Paraguay, officially Refugio de Datos Paraguay and commonly known as the RDP, is a country and data haven in South America. Traditionally the world's largest exporter of electric power due to its abundant hydroelectricity, Paraguay began specialising in submersed computing data centers during the vast increase of computing requirements in the early Intermesh decades of the 170s and 160s. The economic booms in Brazil, Chile and Peru and the increasing cryptocurrency and compute requirements for businesses in the Argentinian Mancomunidad were drivers of a lot of early data center development in this period along with a heavy investment from Amazon, and over time a large number of high capacity fibre links to to its neighbours were developed as well as satellite infrastructure to better service the global financial sector.

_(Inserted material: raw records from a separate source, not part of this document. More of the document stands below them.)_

theorem test_wf_refuses_len_low : (Instr.kupdate [] 0 (-2147483649)).wf = false := by decide

theorem test_wf_refuses_long_payload (data : List Byte) (h : data.length = 4294967296) :
    (Instr.kupdate data 0 0).wf = false ∧ (Instr.khash 32 data).wf = false := by
  constructor <;> simp [Instr.wf, fitsDlen, h]

theorem test_wf_accepts_boundaries :
    (Instr.kinit 65535).wf = true ∧ (Instr.krdlane 65535).wf = true ∧ (Instr.khash 65535 abc).wf = true ∧
    (Instr.kupdate abc (-2147483648) 2147483647).wf = true := by decide

/-! ### Decoding: words written out from R71–R79 and R90 -/

theorem test_decode_kinit :
    decode [0x01000020] = .command (.kinit 32) 1 ∧ decode [0x010000C8] = .command (.kinit 200) 1 := by decide

theorem test_decode_kreset : decode [0x02000000] = .command .kreset 1 := by decide

theorem test_decode_kupdate :
    decode [0x03000000, 0x00000003, 0x00000000, 0x00000003, 0x00636261] = .command (.kupdate abc 0 3) 5 ∧
    decode [0x03000000, 0, 0, 0] = .command (.kupdate [] 0 0) 4 ∧
    decode [0x03000000, 0x00000002, 0xFFFFFFFF, 0x80000000, 0x00006261]
      = .command (.kupdate [0x61, 0x62] (-1) (-2147483648)) 5 := by decide

theorem test_decode_kdigest : decode [0x04000000] = .command .kdigest 1 := by decide

theorem test_decode_khash :
    decode [0x05000020, 0] = .command (.khash 32 []) 2 ∧
    decode [0x05000020, 0x00000005, 0x64636261, 0x00000065, 0x08000000]
      = .command (.khash 32 [0x61, 0x62, 0x63, 0x64, 0x65]) 4 := by decide

theorem test_decode_kpermute : decode [0x06000000] = .command .kpermute 1 := by decide

theorem test_decode_krdlane : decode [0x07000018] = .command (.krdlane 24) 1 := by decide

theorem test_decode_kstatus : decode [0x08000000] = .command .kstatus 1 := by decide

/-- R81–R84: the illegal packets of R90, and the framing of a KUPDATE with a non-zero immediate (V151). -/
theorem test_decode_illegal :
    decode [0x02010000] = .illegal .reservedNonzero 1 ∧ decode [0x09000000] = .illegal .unassignedOpcode 1 ∧
    decode [0x00000000] = .illegal .unassignedOpcode 1 ∧ decode [0x02000001] = .illegal .immediateNonzero 1 ∧
    decode [0x03000001, 0x00000003, 0x00000000, 0x00000003, 0x00636261] = .illegal .immediateNonzero 5 := by decide

/-- R85: packets with words missing, the header words among them. -/
theorem test_decode_incomplete :
    decode [] = .incomplete ∧ decode [0x03000000, 3, 0] = .incomplete ∧ decode [0x05000020] = .incomplete ∧
    decode [0x03000000, 3, 0, 3] = .incomplete := by decide

/-- R90, in the other direction. -/
theorem test_encode :
    encode (.kupdate [0x61, 0x62] 0 (-1)) = [0x03000000, 0x00000002, 0x00000000, 0xFFFFFFFF, 0x00006261] ∧
    encode (.khash 32 [0x61, 0x62, 0x63, 0x64, 0x65]) = [0x05000020, 0x00000005, 0x64636261, 0x00000065] ∧
    encode (.krdlane 24) = [0x07000018] ∧ encode (.kinit 200) = [0x010000C8] := by decide

/-- Every row of the opcode table, its operand words zero. -/
theorem test_table_words :
    decodeTableWord 32 0x01000020 = some (.kinit 32) ∧ decodeTableWord 32 0x02000000 = some .kreset ∧
    decodeTableWord 32 0x03000000 = some (.kupdate [] 0 0) ∧ decodeTableWord 32 0x04000000 = some .kdigest ∧
    decodeTableWord 32 0x05000020 = some (.khash 32 []) ∧ decodeTableWord 32 0x06000000 = some .kpermute ∧
    decodeTableWord 32 0x07000018 = some (.krdlane 24) ∧ decodeTableWord 32 0x08000000 = some .kstatus ∧
    decodeTableWord 64 0x0000000005000020 = some (.khash 32 []) ∧
    decodeTableWord 160 0x0063626100000003000000000000000303000000 = some (.kupdate abc 0 3) := by decide

theorem test_withFetchWord_runs :
    fetch (haltedState.withFetchWord 32 0x03000000) = .command (.kupdate [] 0 0) 4 ∧
    answerTo (State.reset.withFetchWord 32 0x08000000) [] = some ([0, 0x88200000], 0x88200000) := by decide +kernel

/-! ### The assembler (R87, R88) -/

theorem test_assemble_pseudo :
    assembleLine .knew = some [0x01000020] ∧ assembleLine (.knewLength 64) = some [0x01000040] ∧
    assembleLine (.kupdateAll (.text ['a', 'b', 'c']))
      = some [0x03000000, 0x00000003, 0x00000000, 0x00000003, 0x00636261] ∧
    assembleLine (.khashDefault (.hex [])) = some [0x05000020, 0x00000000] := by decide

/-- V3: the UTF-8 bytes of the two characters U+4E2D and U+6587. -/
theorem test_utf8 : utf8 [Char.ofNat 0x4E2D, Char.ofNat 0x6587] = [0xE4, 0xB8, 0xAD, 0xE6, 0x96, 0x87] := by decide

theorem test_assemble_refuses_wide : assembleLine (.kinit 65536) = none := by decide

/-! ### Steps of the permutation (95_test_vectors.md) -/

/-- V20 and V22. -/
theorem test_theta :
    (theta ((zeroLanes).set 0 1)).toList =
      [1, 1, 0, 0, 2, 0, 1, 0, 0, 2, 0, 1, 0, 0, 2, 0, 1, 0, 0, 2, 0, 1, 0, 0, 2] ∧
    theta ((zeroLanes.set 0 1).set 5 1) = (zeroLanes.set 0 1).set 5 1 := by decide +kernel

/-- V33 and V35. -/
theorem test_rhoPi :
    rhoPi (zeroLanes.set 6 1) = zeroLanes.set 1 0x0000100000000000 ∧
    rhoPi (zeroLanes.set 24 1) = zeroLanes.set 4 0x0000000000004000 := by decide +kernel

/-- V45, in row 0. -/
theorem test_chi :
    ((chi (((zeroLanes.set 0 0xF0).set 1 0xCC).set 2 0xAA)).toList.take 5) = [0xD2, 0xCC, 0xAA, 0xF0, 0x0C] := by
  decide +kernel

/-- V51. -/
theorem test_iota : iota zeroLanes 23 = zeroLanes.set 0 0x8000000080008008 := by decide +kernel

/-- V80, V82. -/
theorem test_padBlock :
    padBlock [] 136 = 0x01 :: zeroBytes 134 ++ [0x80] ∧
    padBlock (List.replicate 135 0x61) 136 = List.replicate 135 0x61 ++ [0x81] := by decide +kernel

/-! ### Single steps (95_test_vectors.md) -/

/-- V131, V134. -/
theorem test_kinit_accepts :
    answerTo State.reset [0x01000040] = some ([0], 0x48400000) ∧
    answerTo State.reset [0x01000001] = some ([0], 0xC6010000) := by decide +kernel

/-- V136, V138, V139. -/
theorem test_kinit_errors :
    answerTo (configured 99 2) [0x01000000] = some ([1], 0x02630010) ∧
    answerTo (configured 99 2) [0x01000064] = some ([3], 0x02630038) ∧
    answerTo State.reset [0x01010096] = some ([4], 0x88200040) := by decide +kernel

/-- V171, V172. -/
theorem test_kreset :
    answerTo { configured 64 72 with rem := abc ++ zeroBytes 69, remLen := 3, fsm := .accumulating } [0x02000000]
      = some ([0], 0x48400000) ∧
    answerTo (configured 64 72) [0x02000001] = some ([4], 0x48400040) := by decide +kernel

/-- V140, V150. -/
theorem test_kupdate_window :
    answerTo State.reset [0x03000000, 0x00000003, 0x00000000, 0x00000003, 0x00636261] = some ([0], 0x88200301) ∧
    pendingAfter State.reset [0x03000000, 0x00000007, 0x00000002, 0x00000003, 0x62617878, 0x00787863] = some abc := by
  decide +kernel

/-- V143, V144, V146, V148. -/
theorem test_kupdate_errors :
    answerTo abcState [0x03000000, 0x00000002, 0x00000009, 0xFFFFFFFF, 0x00006261] = some ([1], 0x88200311) ∧
    answerTo abcState [0x03000000, 0x00000002, 0xFFFFFFFF, 0x00000001, 0x00006261] = some ([2], 0x88200321) ∧
    answerTo abcState [0x03000000, 0x00000002, 0x00000002, 0x00000000, 0x00006261] = some ([0], 0x88200301) ∧
    answerTo abcState [0x03000000, 0x00000002, 0x7FFFFFFF, 0x7FFFFFFF, 0x00006261] = some ([2], 0x88200321) := by
  decide +kernel

/-- V149. -/
theorem test_kdigest_abc :
    answerTo abcState [0x04000000] =
      some ([0, 0x7A65034E, 0x4FA945EA, 0xA87BD4C7, 0x67D6C826, 0xE3E6D1C0, 0x36A0643A, 0x8FF544EC, 0x456C2DA1],
        0x88200306) := by decide +kernel

/-- V181. -/
theorem test_khash_abcde :
    answerTo State.reset [0x05000020, 0x00000005, 0x64636261, 0x00000065] =
      some ([0, 0xE6C77763, 0x65CB8160, 0xB9C173E4, 0x5A19B55D, 0x714AD027, 0x8968B408, 0xDBBE2402, 0xEBA6A8E1],
        0x88200000) := by decide +kernel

    Paraguay's stable climate and geopolitics, competitive compute pricing due to its abundance of cheap electricity and water, led to a economies of scale feedback loop which encouraged building increasingly large submersed data centers. With the increasing viability of building commercial fusion plants in the 140s the government of the time, determined to maintain this important sector of the economy, passed some of the world's strongest user privacy laws and introduced extremely strict regulations against unauthorized access to data. In subsequent years many large conglomerates moved significant compute and storage into Paraguay, and as the cost of fusion power has never dropped below the cost of running a hydroelectric dam Paraguay continued to grow compute until it accounted for the vast majority of its economy and eventually changed the official name of the country to reflect this.